--- DATASET EXTRACT ---

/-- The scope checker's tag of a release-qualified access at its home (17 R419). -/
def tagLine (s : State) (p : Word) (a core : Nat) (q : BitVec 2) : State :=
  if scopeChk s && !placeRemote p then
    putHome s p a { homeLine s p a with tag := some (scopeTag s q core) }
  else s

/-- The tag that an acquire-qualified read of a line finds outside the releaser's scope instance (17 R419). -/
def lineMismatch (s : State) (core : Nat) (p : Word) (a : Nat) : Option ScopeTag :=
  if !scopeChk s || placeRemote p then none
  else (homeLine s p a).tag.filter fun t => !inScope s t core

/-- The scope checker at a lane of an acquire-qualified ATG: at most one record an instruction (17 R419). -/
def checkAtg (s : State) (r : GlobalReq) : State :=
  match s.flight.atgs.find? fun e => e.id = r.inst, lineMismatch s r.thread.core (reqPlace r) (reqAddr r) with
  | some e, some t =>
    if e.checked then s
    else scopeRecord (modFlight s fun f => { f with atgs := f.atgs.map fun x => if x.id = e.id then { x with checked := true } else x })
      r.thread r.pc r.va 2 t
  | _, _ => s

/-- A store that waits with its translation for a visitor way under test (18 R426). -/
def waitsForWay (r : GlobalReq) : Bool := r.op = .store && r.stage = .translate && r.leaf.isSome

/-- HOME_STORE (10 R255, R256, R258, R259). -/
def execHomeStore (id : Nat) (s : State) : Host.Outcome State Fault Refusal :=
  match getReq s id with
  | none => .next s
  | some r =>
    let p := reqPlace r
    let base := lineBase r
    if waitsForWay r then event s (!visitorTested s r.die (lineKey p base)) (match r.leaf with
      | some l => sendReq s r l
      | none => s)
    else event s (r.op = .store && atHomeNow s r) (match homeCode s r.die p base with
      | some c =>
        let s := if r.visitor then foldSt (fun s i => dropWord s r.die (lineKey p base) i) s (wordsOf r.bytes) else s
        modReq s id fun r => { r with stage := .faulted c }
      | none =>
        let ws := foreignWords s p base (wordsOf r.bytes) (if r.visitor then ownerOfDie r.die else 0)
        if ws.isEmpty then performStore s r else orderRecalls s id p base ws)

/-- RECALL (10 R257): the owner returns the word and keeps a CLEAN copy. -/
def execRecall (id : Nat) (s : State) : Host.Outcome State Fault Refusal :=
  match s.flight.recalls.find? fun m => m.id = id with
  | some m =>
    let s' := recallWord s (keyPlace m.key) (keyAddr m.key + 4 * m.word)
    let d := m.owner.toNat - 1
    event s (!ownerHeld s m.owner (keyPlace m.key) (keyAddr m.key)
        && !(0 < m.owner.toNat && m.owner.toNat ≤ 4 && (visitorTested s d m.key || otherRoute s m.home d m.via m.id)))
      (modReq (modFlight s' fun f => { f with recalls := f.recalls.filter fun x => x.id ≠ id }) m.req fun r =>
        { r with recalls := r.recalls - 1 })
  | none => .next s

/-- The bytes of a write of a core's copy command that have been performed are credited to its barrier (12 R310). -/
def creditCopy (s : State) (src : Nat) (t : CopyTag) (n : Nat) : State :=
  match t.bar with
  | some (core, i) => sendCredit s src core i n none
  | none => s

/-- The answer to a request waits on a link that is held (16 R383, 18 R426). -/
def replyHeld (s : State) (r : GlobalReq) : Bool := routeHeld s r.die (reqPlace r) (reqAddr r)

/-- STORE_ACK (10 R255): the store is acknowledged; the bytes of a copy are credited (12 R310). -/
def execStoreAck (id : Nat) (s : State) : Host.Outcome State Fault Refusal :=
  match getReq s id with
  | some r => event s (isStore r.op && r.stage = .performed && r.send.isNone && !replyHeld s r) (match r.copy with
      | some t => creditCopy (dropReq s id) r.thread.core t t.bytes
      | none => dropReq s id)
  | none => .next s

---

== PROBLEM TO WORK ON ==
Would you repeat each line above exactly as it stands?

== WRITTEN RESPONSE ==
/-- The scope checker's tag of a release-qualified access at its home (17 R419). -/
def tagLine (s : State) (p : Word) (a core : Nat) (q : BitVec 2) : State :=
  if scopeChk s && !placeRemote p then
    putHome s p a { homeLine s p a with tag := some (scopeTag s q core) }
  else s

/-- The tag that an acquire-qualified read of a line finds outside the releaser's scope instance (17 R419). -/
def lineMismatch (s : State) (core : Nat) (p : Word) (a : Nat) : Option ScopeTag :=
  if !scopeChk s || placeRemote p then none
  else (homeLine s p a).tag.filter fun t => !inScope s t core

/-- The scope checker at a lane of an acquire-qualified ATG: at most one record an instruction (17 R419). -/
def checkAtg (s : State) (r : GlobalReq) : State :=
  match s.flight.atgs.find? fun e => e.id = r.inst, lineMismatch s r.thread.core (reqPlace r) (reqAddr r) with
  | some e, some t =>
    if e.checked then s
    else scopeRecord (modFlight s fun f => { f with atgs := f.atgs.map fun x => if x.id = e.id then { x with checked := true } else x })
      r.thread r.pc r.va 2 t
  | _, _ => s

/-- A store that waits with its translation for a visitor way under test (18 R426). -/
def waitsForWay (r : GlobalReq) : Bool := r.op = .store && r.stage = .translate && r.leaf.isSome

/-- HOME_STORE (10 R255, R256, R258, R259). -/
def execHomeStore (id : Nat) (s : State) : Host.Outcome State Fault Refusal :=
  match getReq s id with
  | none => .next s
  | some r =>
    let p := reqPlace r
    let base := lineBase r
    if waitsForWay r then event s (!visitorTested s r.die (lineKey p base)) (match r.leaf with
      | some l => sendReq s r l
      | none => s)
    else event s (r.op = .store && atHomeNow s r) (match homeCode s r.die p base with
      | some c =>
        let s := if r.visitor then foldSt (fun s i => dropWord s r.die (lineKey p base) i) s (wordsOf r.bytes) else s
        modReq s id fun r => { r with stage := .faulted c }
      | none =>
        let ws := foreignWords s p base (wordsOf r.bytes) (if r.visitor then ownerOfDie r.die else 0)
        if ws.isEmpty then performStore s r else orderRecalls s id p base ws)

/-- RECALL (10 R257): the owner returns the word and keeps a CLEAN copy. -/
def execRecall (id : Nat) (s : State) : Host.Outcome State Fault Refusal :=
  match s.flight.recalls.find? fun m => m.id = id with
  | some m =>
    let s' := recallWord s (keyPlace m.key) (keyAddr m.key + 4 * m.word)
    let d := m.owner.toNat - 1
    event s (!ownerHeld s m.owner (keyPlace m.key) (keyAddr m.key)
        && !(0 < m.owner.toNat && m.owner.toNat ≤ 4 && (visitorTested s d m.key || otherRoute s m.home d m.via m.id)))
      (modReq (modFlight s' fun f => { f with recalls := f.recalls.filter fun x => x.id ≠ id }) m.req fun r =>
        { r with recalls := r.recalls - 1 })
  | none => .next s

/-- The bytes of a write of a core's copy command that have been performed are credited to its barrier (12 R310). -/
def creditCopy (s : State) (src : Nat) (t : CopyTag) (n : Nat) : State :=
  match t.bar with
  | some (core, i) => sendCredit s src core i n none
  | none => s

/-- The answer to a request waits on a link that is held (16 R383, 18 R426). -/
def replyHeld (s : State) (r : GlobalReq) : Bool := routeHeld s r.die (reqPlace r) (reqAddr r)

/-- STORE_ACK (10 R255): the store is acknowledged; the bytes of a copy are credited (12 R310). -/
def execStoreAck (id : Nat) (s : State) : Host.Outcome State Fault Refusal :=
  match getReq s id with
  | some r => event s (isStore r.op && r.stage = .performed && r.send.isNone && !replyHeld s r) (match r.copy with
      | some t => creditCopy (dropReq s id) r.thread.core t t.bytes
      | none => dropReq s id)
  | none => .next s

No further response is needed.